Wie lange dauerte das Gespräch mit Ihrer Mutter?
Pollack
Nicht lange. Ich hatte den Eindruck, sie wollte überhaupt nicht darüber reden, obwohl sie natürlich alles wusste. Meine Mutter war keine große Intellektuelle, sie war aber auch nicht dumm. Mit meinen Großeltern väterlicherseits, die auf ihren Sohn Gerhard stolz waren, kam ebenfalls kein Gespräch zustande.
Die verzweigte Familie erschwerte die Annäherung an die Vergangenheit zusätzlich.
Pollack
Vom Linzer Stiefvater Hans Pollack wurde ich zu den Großeltern Bast nach Amstetten geschickt. Dort stieg ich aus dem Zug als Gerhards Sohn-und wurde durch die Stadt von einem ehemaligen Nazi zum anderen geführt. "Jessas, der Martin schaut ihm so ähnlich!" Ich bekam zu hören, was man einem Kind eben sagt. Kein Mensch in Amstetten hielt es für angebracht, dem Buben zu erklären, weshalb er in Niederösterreich einen leiblichen Vater gehabt hatte, der drei Jahre nach meiner Geburt auf der Flucht auf dem Brennerpass durch drei Schüsse ermordet worden war.

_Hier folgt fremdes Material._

-- ==== Sys2Proof/Machine/Rec.lean ====
section
/-! DEFINITION. The replay recorder (16_failure_and_replay R414 to R418): the record, what recording writes, what a replay
suppresses and matches. -/

namespace Sys2Proof.Machine

/-- REC_CFG.mode. -/
def recMode (s : State) : Nat := s.fld REC_CFG REC_CFG_mode

/-- REC_STATUS.state: 0 idle, 1 armed, 2 recording or replaying, 3 closed. -/
def recState (s : State) : Nat := s.fld REC_STATUS REC_STATUS_state

/-- The record's region: address and bytes. -/
def recBase (s : State) : Nat := s.fld REC_BASE REC_BASE_address * 64
def recSize (s : State) : Nat := s.fld REC_BASE REC_BASE_size_gib * 2 ^ 30

/-- Bytes of the record in use, and its entries, as its header says (R415). -/
def recUsed (s : State) : Nat := s.num (recBase s + 16) 8
def recCount (s : State) : Nat := s.num (recBase s + 24) 4

/-- Note the bytes written or consumed (R418). -/
def noteUsed (s : State) (n : Nat) : State := s.setFld REC_STATUS REC_STATUS_used (n / 4)

/-- Write the record's header with its bytes used and entries (R415). -/
def recHeader (s : State) (used n epoch : Nat) : State :=
  noteUsed (s.writeMem (recBase s) (leBytes 4 0x4B4F4F42 ++ leBytes 2 s.devId ++ leBytes 2 0 ++ leBytes 8 (s.reg REC_STEP).toNat ++
    leBytes 8 used ++ leBytes 4 n ++ leBytes 4 epoch ++ List.replicate 32 0)).2 used

/-- What follows a write of the recorder's configuration while idle (R414, R416, R418): the recorder is armed while REC_STEP holds a
step and the mode is 1, and a write of the mode 2 starts a replay (log 149). -/
def recStart (replay : Bool) (s : State) : State :=
  if recMode s = 1 ∧ (s.reg REC_STEP).toNat ≠ 2 ^ 64 - 1 then s.setFld REC_STATUS REC_STATUS_state 1
  else if replay then ({ s with rcd := {} } : State).setFld REC_STATUS REC_STATUS_state 2
  else s

/-- REC_CTRL.abort: recording or replay ends (R418). -/
def recAbort (s : State) : State := ({ s with rcd := {} } : State).setFld REC_STATUS REC_STATUS_state 0

/-- REC_CTRL.clear_counts (R418). -/
def recClear (s : State) : State := s.clearCount REC_UNMATCHED

/-- What a confirmed fence of `step` does to a recorder: the fence two steps before opens the record, the step's own closes
it (R414). -/
def recFence (step : Nat) (s : State) : State :=
  let want := (s.reg REC_STEP).toNat
  if recMode s ≠ 1 then s
  else if recState s = 1 ∧ step + 2 = want then
    (recHeader s 64 0 (s.fld STR_EPOCH STR_EPOCH_current)).setFld REC_STATUS REC_STATUS_state 2
  else if recState s = 2 ∧ step = want then s.setFld REC_STATUS REC_STATUS_state 3
  else s

/-- An entry's 32-byte header (R415). -/
def recEntry (ordinal len link : Nat) (key : Option Req) : List Byte :=
  let k : Req := key.getD { tag := 0, dst := 0, owner := .other }
  leBytes 4 ordinal ++ leBytes 2 len ++ leBytes 1 link ++ leBytes 1 (b2n key.isSome) ++ leBytes 8 k.addr ++ leBytes 4 k.crc ++
    leBytes 2 k.len ++ leBytes 1 k.ty ++ List.replicate 9 0

/-- Write an entry, or note that it does not fit (R415). -/
def recWrite (s : State) (link : Nat) (key : Option Req) (pkt : List Byte) : State :=
  let used := recUsed s
  let e := recEntry (recCount s) pkt.length link key ++ padTo ((pkt.length + 31) / 32 * 32) 0 pkt
  if recSize s < used + e.length then s.flag REC_ERR REC_ERR_overflow
  else
    let n := recCount s
    let s1 := (s.writeMem (recBase s + used) e).2
    noteUsed (((s1.writeMem (recBase s + 16) (leBytes 8 (used + e.length))).2).writeMem (recBase s + 24) (leBytes 4 (n + 1))).2 (used + e.length)

/-- A packet for this device has been accepted on a link: recorded where R414 says so. `pkt` is the packet as received. -/
def recTake (s : State) (link vc ty stepLo tag : Nat) (pkt : List Byte) : State :=
  if recMode s ≠ 1 ∨ recState s ≠ 2 ∨ vc = 3 then s
  else if vc = 1 then
    match s.reqs.find? (fun r => decide (r.tag = tag) && decide (r.ty + 0x40 = ty)) with
    | some r => recWrite s link (some r) pkt
    | none => s
  else if stepLo = (s.reg REC_STEP).toNat % 256 then recWrite s link none pkt
  else s

/-! ### Replay (R416) -/

/-- Whether a device belongs to the group of a replay, by the group table (R332). -/
def inReplayGroup (s : State) (dev : Nat) : Bool :=
  let a := s.fld COL_GROUP_BASE COL_GROUP_BASE_address + 16 * s.fld REC_CFG REC_CFG_group
  (rangeFrom 0 (s.num a 4)).any (fun i => decide (s.num (s.num (a + 8) 8 + 2 * i) 2 = dev))

/-- Whether a replay runs. -/
def replaying (s : State) : Bool := decide (recMode s = 2) && decide (recState s = 2)

/-- The record's entries as offset and header, walked from the first. Structural on the entries left. -/
def recEntries (s : State) : Nat → Nat → List (Nat × List Byte)
  | 0, _ => []
  | n + 1, off =>
    let h := s.bytes (recBase s + off) 32
    (off, h) :: recEntries s n (off + 32 + (fieldAt h 4 2 + 31) / 32 * 32)

/-- The source device of a recorded packet. -/
def recSrc (s : State) (off : Nat) : Nat := s.num (recBase s + off + 32 + 4) 2

/-- The reads of the replay group's entry of the group table and of its rank list (R332, R416). -/
def replayGroupReads (s : State) : List (Nat × Nat) :=
  let a := s.fld COL_GROUP_BASE COL_GROUP_BASE_address + 16 * s.fld REC_CFG REC_CFG_group
  [(a, 16), (s.num (a + 8) 8, 2 * s.num a 4)]

/-- A walk of the record's entries as the controllers see it: the header, and of each entry its header and its packet's source are read,
which the group's rank list is held against (R285, R286, log 136). -/
def recScan (s : State) : State :=
  (s.touch ((recBase s, 64) :: (recEntries s (recCount s) 64).map (fun e => (recBase s + e.1, 38)) ++ replayGroupReads s)).2

/-- A packet to a device outside the group is suppressed in a replay; a management request, which no record holds, is unmatched; another request takes the earliest unused response entry that
its key matches, or is unmatched (R416). -/
def suppress (s : State) (ty addr crc len tag : Nat) : State :=
  let s0 := s.wide REC_SUPPRESSED 1
  if ty = 0xC1 ∨ ty = 0xC2 then (s0.count REC_UNMATCHED 1).flag REC_ERR REC_ERR_diverged
  else if ty = 0 ∨ 8 < ty then s0
  else
    let s1 := recScan s0
    let hit (e : Nat × List Byte) : Bool :=
      decide (fieldAt e.2 7 1 = 1) && !s.rcd.used.contains e.1 && !inReplayGroup s (recSrc s e.1) && decide (fieldAt e.2 8 8 = addr) &&
        decide (fieldAt e.2 16 4 = crc) && decide (fieldAt e.2 20 2 = len) && decide (fieldAt e.2 22 1 = ty)
    match (recEntries s (recCount s) 64).find? hit with
    | some e => { s1 with rcd := { s1.rcd with used := e.1 :: s1.rcd.used, due := s1.rcd.due ++ [(e.1, tag)] } }
    | none => (s1.count REC_UNMATCHED 1).flag REC_ERR REC_ERR_diverged

/-- The recorded packet of an entry: link, header and payload. -/
def recPacket (s : State) (off : Nat) : Nat × List Byte × List Byte :=
  let h := s.bytes (recBase s + off) 32
  let b := s.bytes (recBase s + off + 32) (fieldAt h 4 2)
  (fieldAt h 6 1, b.take 32, b.drop 32)

/-- What a replay injects next: a response that a request has matched, with the request's tag, or the next request or
collective packet in record order whose source lies outside the group (R416). -/
def recNext (s : State) : Option (Nat × Option Nat) :=
  match s.rcd.due with
  | d :: _ => some (d.1, some d.2)
  | [] => ((recEntries s (recCount s) 64).find? (fun e =>
      decide (fieldAt e.2 7 1 = 0) && decide (s.rcd.next ≤ e.1) && !inReplayGroup s (recSrc s e.1))).map (fun e => (e.1, none))

end Sys2Proof.Machine
end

Wie denken Sie an Ihre Großeltern zurück, die so stolz auf ihren Kriegsverbrechersohn waren?
Pollack
Ich blicke mit Liebe auf sie zurück. Mit 23 brach ich aber mit meiner Großmutter, der Chefideologin der Familie und mit ihr mit der gesamten Familie väterlicherseits.
Eine Frage, die Sie Ihr Leben lang beschäftigte, war, wie Ihr Vater zum Mörder werden konnte.
Pollack
Mein Vater war ein normaler Mensch, kein geborener Verbrecher, kein Monster. Wie wurde er also zu dem, der er am Ende war? Es ist eine nicht enden wollende Geschichte, wie ich aus leidvoller Erfahrung weiß. Einem kürzlich entdeckten Polizeiakt ist zu entnehmen, wie er im März 1947 tot in einem Bunker am Brenner gefunden wurde. Es ist alles andere als angenehm, mit diesen so nüchternen wie detaillierten Schilderungen Jahrzehnte später konfrontiert zu werden: Der Vater lag wochenlang tot im Bunker, hatte zwei Schussverletzungen im Gesicht, eine in der Brust. So genau wollte ich es dann auch wieder nicht wissen.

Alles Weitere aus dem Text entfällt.